When issuing a preliminary injunction, not only must the Court determine whether it is likely that plaintiffs will prevail on the merits and whether they have established that irreparable harm will result without the entering of the preliminary injunction but it must also balance the competing interests of the parties. Here the Court finds that as to the first category of plaintiffs, the state has not shown a very strong interest in the disallowance of a preliminary injunction. As the Supreme Court found in Goldberg v. Kelly, 397 U.S. 254, 90 S.Ct. 1011, 25 L.Ed.2d 287 (1970) that the government has a strong interest in seeing that all those eligible to receive assistance are provided with it in order to comply with the policies behind the public assistance acts, it held that
Thus, the interest of the eligible recipient in uninterrupted receipt of public assistance, coupled with the State’s interest that his payments not be erroneously terT minated, clearly outweighs the State’s competing concern to prevent any increase in its fiscal and administrative burdens. Id. at 298, 90 S.Ct. at 1019.

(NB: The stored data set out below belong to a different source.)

-- ==== Sys2Proof/Tests/Slice0.lean ====
section
/-! SUPPORT. The model's own tests: ill-formed parameters that the checks refuse, words written out from the
spec's encodings, the vectors of spec/95_test_vectors.md (each test names its vector), the step of a stored
word right after reset, and, for every obligation with hypotheses, states and operands that meet them. -/

namespace Sys2Proof.Tests

open Sys2Proof Sys2Proof.Machine

/-! ### Well-formedness: each check refuses an ill-formed term -/

theorem test_reference_is_wellFormed : Params.reference.WellFormed := by decide

theorem test_ill_formed_zero_sysBase :
    ¬ Params.WellFormed { Params.reference with sysBase := 0 } := by decide

theorem test_ill_formed_memWords_not_above_sysBase :
    ¬ Params.SizesOk { Params.reference with memWords := 1000 } := by decide

theorem test_ill_formed_memWords_no_word :
    ¬ Params.SizesOk { Params.reference with memWords := 2147483648 } := by decide

theorem test_ill_formed_timerVec_in_user_space :
    ¬ Params.VectorsOk { Params.reference with timerVec := 999 } := by decide

theorem test_ill_formed_syscallVec_past_the_end :
    ¬ Params.VectorsOk { Params.reference with syscallVec := 2000 } := by decide

theorem test_ill_formed_stack_base_too_low :
    ¬ Params.StackOk { Params.reference with sysStackBase := 1001 } := by decide

theorem test_ill_formed_stack_base_too_high :
    ¬ Params.StackOk { Params.reference with sysStackBase := 2001 } := by decide

theorem test_ill_formed_timer_period_zero : ¬ TimerPeriodOk 0 := by decide

theorem test_ill_formed_timer_period_no_word : ¬ TimerPeriodOk 2147483648 := by decide

/-- No instruction has an ill-formed operand (R68): the least word is admitted. -/
theorem test_every_operand_is_wellFormed : (Instr.loadAddr (BitVec.ofInt 32 (-2147483648))).wellFormed = true := by
  decide

/-! ### Decoding: words written out from R67 and R70 -/

theorem test_decode_loadValue : decodeTableWord 64 0x0000000500000001 = some (.loadValue 5) := by decide
theorem test_decode_loadAddr : decodeTableWord 64 0x000003E800000002 = some (.loadAddr 1000) := by decide
theorem test_decode_loadInd : decodeTableWord 64 0x000001F400000003 = some (.loadInd 500) := by decide
theorem test_decode_loadIdxX : decodeTableWord 64 0x000001F400000004 = some (.loadIdxX 500) := by decide
theorem test_decode_loadIdxY : decodeTableWord 64 0x000000C800000005 = some (.loadIdxY 200) := by decide
theorem test_decode_loadSpX : decodeTableWord 32 0x00000006 = some .loadSpX := by decide
theorem test_decode_store : decodeTableWord 64 0x0000006400000007 = some (.store 100) := by decide
theorem test_decode_get : decodeTableWord 32 0x00000008 = some .get := by decide
theorem test_decode_put : decodeTableWord 64 0x0000000100000009 = some (.put 1) := by decide
theorem test_decode_addX : decodeTableWord 32 0x0000000A = some .addX := by decide
theorem test_decode_addY : decodeTableWord 32 0x0000000B = some .addY := by decide
theorem test_decode_subX : decodeTableWord 32 0x0000000C = some .subX := by decide
theorem test_decode_subY : decodeTableWord 32 0x0000000D = some .subY := by decide
theorem test_decode_copyToX : decodeTableWord 32 0x0000000E = some .copyToX := by decide
theorem test_decode_copyFromX : decodeTableWord 32 0x0000000F = some .copyFromX := by decide
theorem test_decode_copyToY : decodeTableWord 32 0x00000010 = some .copyToY := by decide
theorem test_decode_copyFromY : decodeTableWord 32 0x00000011 = some .copyFromY := by decide
theorem test_decode_copyToSp : decodeTableWord 32 0x00000012 = some .copyToSp := by decide
theorem test_decode_copyFromSp : decodeTableWord 32 0x00000013 = some .copyFromSp := by decide
theorem test_decode_jump : decodeTableWord 64 0x0000000700000014 = some (.jump 7) := by decide
theorem test_decode_jumpIfEqual : decodeTableWord 64 0x0000002800000015 = some (.jumpIfEqual 40) := by decide
theorem test_decode_jumpIfNotEqual : decodeTableWord 64 0x0000000300000016 = some (.jumpIfNotEqual 3) := by decide
theorem test_decode_call : decodeTableWord 64 0x0000000A00000017 = some (.call 10) := by decide
theorem test_decode_ret : decodeTableWord 32 0x00000018 = some .ret := by decide
theorem test_decode_incX : decodeTableWord 32 0x00000019 = some .incX := by decide
theorem test_decode_decX : decodeTableWord 32 0x0000001A = some .decX := by decide
theorem test_decode_push : decodeTableWord 32 0x0000001B = some .push := by decide
theorem test_decode_pop : decodeTableWord 32 0x0000001C = some .pop := by decide
theorem test_decode_softwareInterrupt : decodeTableWord 32 0x0000001D = some .softwareInterrupt := by decide
theorem test_decode_returnFromInterrupt :
    decodeTableWord 32 0x0000001E = some .returnFromInterrupt := by decide
theorem test_decode_terminate : decodeTableWord 32 0x00000032 = some .terminate := by decide

/-- An opcode is compared as a whole word (R67): no bit of it is ignored. -/
theorem test_decode_high_bit_is_not_ignored : decodeTableWord 32 0x8000000A = none := by decide

/-- A word that needs an operand and has none is no instruction (R69). -/
theorem test_decode_no_operand : decodeWords [7] = .error (.noOperand 7) := rfl

/-! ### States and answers -/

/-- The reset state with `PC` and the memory given. -/
def user (pc : Word) (mem : Memory) : State := (State.reset.setPc pc).setMem mem

/-- The same in kernel mode. -/
def kern (pc : Word) (mem : Memory) : State := (user pc mem).setKernel true

/-- The next state, if there is one. -/
def after : Host.Outcome State Fault Refusal → Option State
  | .next s => some s
  | _ => none

/-- The report of the fault, if there is one. -/
def faultOf : Host.Outcome State Fault Refusal → Option FaultReport
  | .fault (.raised r _) => some r
  | _ => none

/-- The state a fault leaves, if there is one. -/
def leftOf : Host.Outcome State Fault Refusal → Option State
  | .fault (.raised _ t) => some t
  | _ => none

/-! ### The host's question: a stored word runs as the first instruction after reset -/

theorem test_withFetchWord_runs_two_words :
    (after (step (State.reset.withFetchWord 64 0x0000000500000001))).map (fun t => (t.ac, t.pc, t.ir)) =
      some (5, 2, 1) := by decide

theorem test_withFetchWord_runs_one_word :
    (after (step (State.reset.withFetchWord 32 0x00000032))).map (fun t => (t.cpu, t.pc)) =
      some (.halted, 1) := by decide

theorem test_withFetchWord_shorter_than_the_instruction :
    (after (step (State.reset.withFetchWord 32 0x00000009))).map (fun t => t.output) =
      some [.invalidPort 0] := by decide

/-- Where the timer interrupt is due, the word is stored at the handler's entry. -/
theorem test_withFetchWord_at_a_timer_entry :
    (after (step ((State.reset.setTimerCount 0).withFetchWord 32 0x00000019))).map (fun t => (t.x, t.pc)) =
      some (1, 1001) := by decide

/-! ### Vectors of spec/95_test_vectors.md -/

/-- T-FET-1. -/
theorem test_fetch : (after (step ((user 0 [(0, 25)]).setTimerCount 5))).map
    (fun t => (t.ir, t.pc, t.x, t.timerCount)) = some (25, 1, 1, 4) := by decide
/-- T-FET-2. -/
theorem test_fetch_operand_violation : faultOf (step (user 999 [(999, 1)])) =
    some (.accessViolation 1000 .read 1000) := by decide
/-- T-FET-4. -/
theorem test_fetch_range : faultOf (step (kern 2000 [])) = some (.addressRange 2000 .read 2000) := by decide
/-- T-FET-5. -/
theorem test_fetch_sentinel : (after (step (user (-1) []))).map (fun t => (t.cpu, t.memUnit)) =
    some (.stuck, .stopped) := by decide
/-- T-TIM-1. -/
theorem test_timer_entry : (after (step (((user 7 [(1000, 30)]).setTimerCount 0)))).map
    (fun t => (t.pc, t.sp, t.kernel, t.timerElapsed, Memory.read t.mem 1999, Memory.read t.mem 1998)) =
      some (7, 1000, false, false, 1000, 7) := by decide
/-- T-TIM-2. -/
theorem test_timer_pending : (after (step (((kern 1005 [(1005, 25)]).setTimerCount 0).setX 4))).map
    (fun t => (t.pc, t.x, t.timerElapsed, t.kernel, t.timerCount)) = some (1006, 5, true, true, 99) := by decide
/-- T-LD-2. -/
theorem test_loadValue : (after (step (user 0 [(0, 1), (1, -3)]))).map (fun t => (t.ac, t.pc)) =
    some (-3, 2) := by decide
/-- T-LD-3. -/
theorem test_loadAddr : (after (step (user 0 [(0, 2), (1, 100), (100, 42)]))).map (fun t => (t.ac, t.pc)) =
    some (42, 2) := by decide
/-- T-LD-5. -/
theorem test_loadAddr_privilege_before_range : faultOf (step (user 0 [(0, 2), (1, 5000)])) =
    some (.accessViolation 5000 .read 2) := by decide
/-- T-LD-8. -/
theorem test_loadInd : (after (step (user 0 [(0, 3), (1, 500), (100, 7), (500, 100)]))).map (fun t => t.ac) =
    some 7 := by decide
/-- T-LD-9. -/
theorem test_loadInd_second_read : faultOf (step (user 0 [(0, 3), (1, 500), (500, 1200)])) =
    some (.accessViolation 1200 .read 2) := by decide
/-- T-LD-10. -/
theorem test_loadIdxX : (after (step ((user 0 [(0, 4), (1, 500), (510, 3)]).setX 10))).map
    (fun t => (t.ac, t.x)) = some (3, 10) := by decide
/-- T-LD-12. -/
theorem test_loadIdxX_sentinel : (after (step ((user 0 [(0, 4)]).setX (-1)))).map (fun t => t.cpu) =
    some .stuck := by decide
/-- T-LD-13. -/
theorem test_loadIdxY : (after (step ((user 0 [(0, 5), (1, 200), (205, 9)]).setY 5))).map (fun t => t.ac) =
    some 9 := by decide
/-- T-LD-14. -/
theorem test_loadIdxY_below_zero : faultOf (step ((user 0 [(0, 5), (1, 10)]).setY (-20))) =
    some (.addressRange (-10) .read 2) := by decide
/-- T-LD-15. -/
theorem test_loadSpX : (after (step (((user 0 [(0, 6), (991, 8)]).setSp 990).setX 1))).map
    (fun t => (t.ac, t.sp, t.pc)) = some (8, 990, 1) := by decide
/-- T-ST-1. -/
theorem test_store : (after (step ((user 0 [(0, 7), (1, 100)]).setAc 6))).map
    (fun t => (t.mem, t.ac)) = some ([(0, 7), (1, 100), (100, 6)], 6) := by decide
/-- T-ST-3. -/
theorem test_store_sentinel : faultOf (step (kern 0 [(0, 7), (1, -1)])) =
    some (.addressRange (-1) .write 2) := by decide
/-- T-IO-1. The draw is free: only what the vector fixes is tested. -/
theorem test_get : (after (step (user 0 [(0, 8)]))).map (fun t => t.pc) = some 1 := by decide
/-- T-IO-2. -/
theorem test_put_int : (after (step ((user 0 [(0, 9), (1, 1)]).setAc 5))).map (fun t => (t.output, t.pc)) =
    some ([.int 5], 2) := by decide
/-- T-IO-5. -/
theorem test_put_char : (after (step ((user 0 [(0, 9), (1, 2)]).setAc 321))).map (fun t => t.output) =
    some [.char 65] := by decide
/-- T-IO-3: the printed form. -/
theorem test_print_negative : signedDecimal (-7) = ['-', '7'] := by decide
/-- R92: the least word has ten digits. -/
theorem test_print_least : signedDecimal (BitVec.ofInt 32 (-2147483648)) =
    ['-', '2', '1', '4', '7', '4', '8', '3', '6', '4', '8'] := by decide
/-- T-AR-2. -/
theorem test_addX_wraps : (after (step (((user 0 [(0, 10)]).setAc 2147483647).setX 1))).map
    (fun t => t.ac.toInt) = some (-2147483648) := by decide
/-- T-AR-4. -/
theorem test_addY : (after (step (((user 0 [(0, 11)]).setAc 7).setY 7))).map (fun t => t.ac) = some 14 := by decide
/-- T-AR-5. -/
theorem test_subX : (after (step (((user 0 [(0, 12)]).setAc 0).setX 3))).map (fun t => t.ac.toInt) =
    some (-3) := by decide
/-- T-AR-7. -/
theorem test_subY : (after (step (((user 0 [(0, 13)]).setAc 10).setY 4))).map (fun t => t.ac) = some 6 := by decide
/-- T-TR-1. -/
theorem test_copyToX : (after (step ((user 0 [(0, 14)]).setAc 3))).map (fun t => (t.x, t.ac)) =
    some (3, 3) := by decide
/-- T-TR-2. -/
theorem test_copyFromX : (after (step ((user 0 [(0, 15)]).setX (-2)))).map (fun t => (t.ac, t.x)) =
    some (-2, -2) := by decide
/-- T-TR-3. -/
theorem test_copyToY : (after (step ((user 0 [(0, 16)]).setAc 7))).map (fun t => (t.y, t.x)) =
    some (7, 0) := by decide
/-- T-TR-4. -/
theorem test_copyFromY : (after (step ((user 0 [(0, 17)]).setY 9))).map (fun t => t.ac) = some 9 := by decide
/-- T-TR-5. -/
theorem test_copyToSp : (after (step ((user 0 [(0, 18)]).setAc 1500))).map (fun t => t.sp) =
    some 1500 := by decide
/-- T-TR-6. -/
theorem test_copyFromSp : (after (step (user 0 [(0, 19)]))).map (fun t => t.ac) = some 1000 := by decide
/-- T-CT-1. -/
theorem test_jump : (after (step (user 0 [(0, 20), (1, 7)]))).map (fun t => t.pc) = some 7 := by decide
/-- T-CT-4. -/
theorem test_jumpIfEqual_not_taken : (after (step ((user 10 [(10, 21), (11, 40)]).setAc 1))).map
    (fun t => t.pc) = some 12 := by decide
/-- T-CT-3. -/
theorem test_jumpIfEqual_taken : (after (step (user 10 [(10, 21), (11, 40)]))).map (fun t => t.pc) =
    some 40 := by decide
/-- T-CT-5. -/
theorem test_jumpIfNotEqual_taken : (after (step ((user 10 [(10, 22), (11, 3)]).setAc (-3)))).map
    (fun t => t.pc) = some 3 := by decide
/-- T-CT-6. -/
theorem test_jumpIfNotEqual_not_taken : (after (step (user 10 [(10, 22), (11, 3)]))).map (fun t => t.pc) =
    some 12 := by decide
/-- T-CT-7. -/
theorem test_call : (after (step ((user 3 [(3, 23), (4, 10)]).setSp 999))).map
    (fun t => (t.pc, t.sp, Memory.read t.mem 998)) = some (10, 998, 5) := by decide
/-- T-CT-8. -/
theorem test_call_violation : faultOf (step ((user 3 [(3, 23), (4, 10)]).setSp 1001)) =
    some (.accessViolation 1000 .write 5) := by decide
/-- T-CT-9. -/
theorem test_ret : (after (step ((user 0 [(0, 24), (998, 5)]).setSp 998))).map (fun t => (t.pc, t.sp)) =
    some (5, 999) := by decide
/-- T-AR-10. -/
theorem test_incX_wraps : (after (step ((user 0 [(0, 25)]).setX 2147483647))).map (fun t => t.x.toInt) =
    some (-2147483648) := by decide
/-- T-AR-11. -/
theorem test_decX : (after (step (user 0 [(0, 26)]))).map (fun t => t.x.toInt) = some (-1) := by decide
/-- T-SK-1. -/
theorem test_push : (after (step ((user 0 [(0, 27)]).setAc 7))).map
    (fun t => (t.sp, Memory.read t.mem 999)) = some (999, 7) := by decide
/-- T-SK-4. -/
theorem test_push_below_zero : faultOf (step ((user 0 [(0, 27)]).setSp 0)) =
    some (.addressRange (-1) .write 1) := by decide
/-- T-SK-2. -/
theorem test_pop : (after (step ((user 0 [(0, 28), (999, 7)]).setSp 999))).map (fun t => (t.ac, t.sp)) =
    some (7, 1000) := by decide
/-- T-SK-3. -/
theorem test_pop_underflow : faultOf (step (user 0 [(0, 28)])) = some (.accessViolation 1000 .read 1) := by decide
/-- T-SY-1. -/
theorem test_softwareInterrupt : (after (step (user 2 [(2, 29)]))).map
    (fun t => (t.kernel, Memory.read t.mem 1999, Memory.read t.mem 1998, t.sp, t.pc, t.timerCount)) =
      some (true, 1000, 3, 1998, 1500, 99) := by decide
/-- T-SY-2. -/
theorem test_softwareInterrupt_lost : (after (step (kern 1510 [(1510, 29)]))).map
    (fun t => (t.pc, t.kernel, t.sp)) = some (1511, true, 1000) := by decide
/-- T-SY-3. -/
theorem test_returnFromInterrupt :
    (after (step ((kern 1000 [(1000, 30), (1998, 3), (1999, 1000)]).setSp 1998))).map
      (fun t => (t.pc, t.sp, t.kernel)) = some (3, 1000, false) := by decide
/-- T-SY-5. -/
theorem test_returnFromInterrupt_user : faultOf (step ((user 0 [(0, 30), (999, 20)]).setSp 999)) =
    some (.accessViolation 1000 .read 20) := by decide
/-- T-SY-6. -/
theorem test_terminate : (after (step (user 4 [(4, 50)]))).map
    (fun t => (t.cpu, t.memUnit, t.pc, t.timerCount)) = some (.halted, .stopped, 5, 99) := by decide
/-- T-SY-7 and T-SY-8. -/
theorem test_unlisted : (([0, 31, 49, 51, -5] : List Word).all fun w =>
    (after (step (user 0 (Memory.write [] 0 w)))).map (fun t => (t.pc, t.ac, t.ir)) == some (1, 0, w)) = true := by
  decide
/-- T-MEM-1, its first two steps: the store changes the word the next fetch reads. -/
theorem test_selfModifying_store : (after (step ((user 2 [(0, 1), (1, 25), (2, 7), (3, 4), (5, 50)]).setAc 25))).map
    (fun t => (Memory.read t.mem 4, t.pc)) = some (25, 4) := by decide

As to this category of plaintiffs the defendants have made no claim of fiscal burdens pending determination of this matter by leaving the recipients with the funds that otherwise would have been deducted from their checks under the credit food plan. Thus, in balancing the defendants’ needs against the plaintiffs’ showing of a likelihood to succeed on the merits, these plaintiffs’ showing of irreparable injury without the injunction, and the government’s own interest in seeing that these recipients’ checks are not improperly reduced, the Court will preliminarily enjoin the defendants from reducing these plaintiffs’ assistance checks in order to recoup the alleged credit extended them.
On the other hand, this Court finds that the defendants’ interest in preserving its fiscal resources justifies denying a preliminary injunction that would either compel them to refund the amounts already recovered from the second category of plaintiffs or disallow them to reduce the last checks to be received under public assistance of those persons who the Department of Public Welfare has prior notice are going off the public assistance rolls. As the second group of plaintiffs have not estab*53lished as strong a showing of irreparable harm as did the first category of plaintiffs and the fiscal and administrative costs involved in refunding the amount by which these plaintiffs’ checks were reduced would be substantial, the plaintiffs’ motion for this part of the preliminary injunction will be denied. The Court will also allow the defendants to reduce the final checks to be received by those recipients who the Department has prior notice are going off the public assistance rolls. The defendants have claimed that if they were not allowed to make this reduction it would cost the state $170,000 a month for each month the injunction remained in effect. Because this third category of plaintiffs have not made a very strong showing of irreparable injury, this Court finds that the state’s competing needs for fiscal conservation outweighs the needs of these plaintiffs. Therefore, an order in accordance with this opinion will be entered.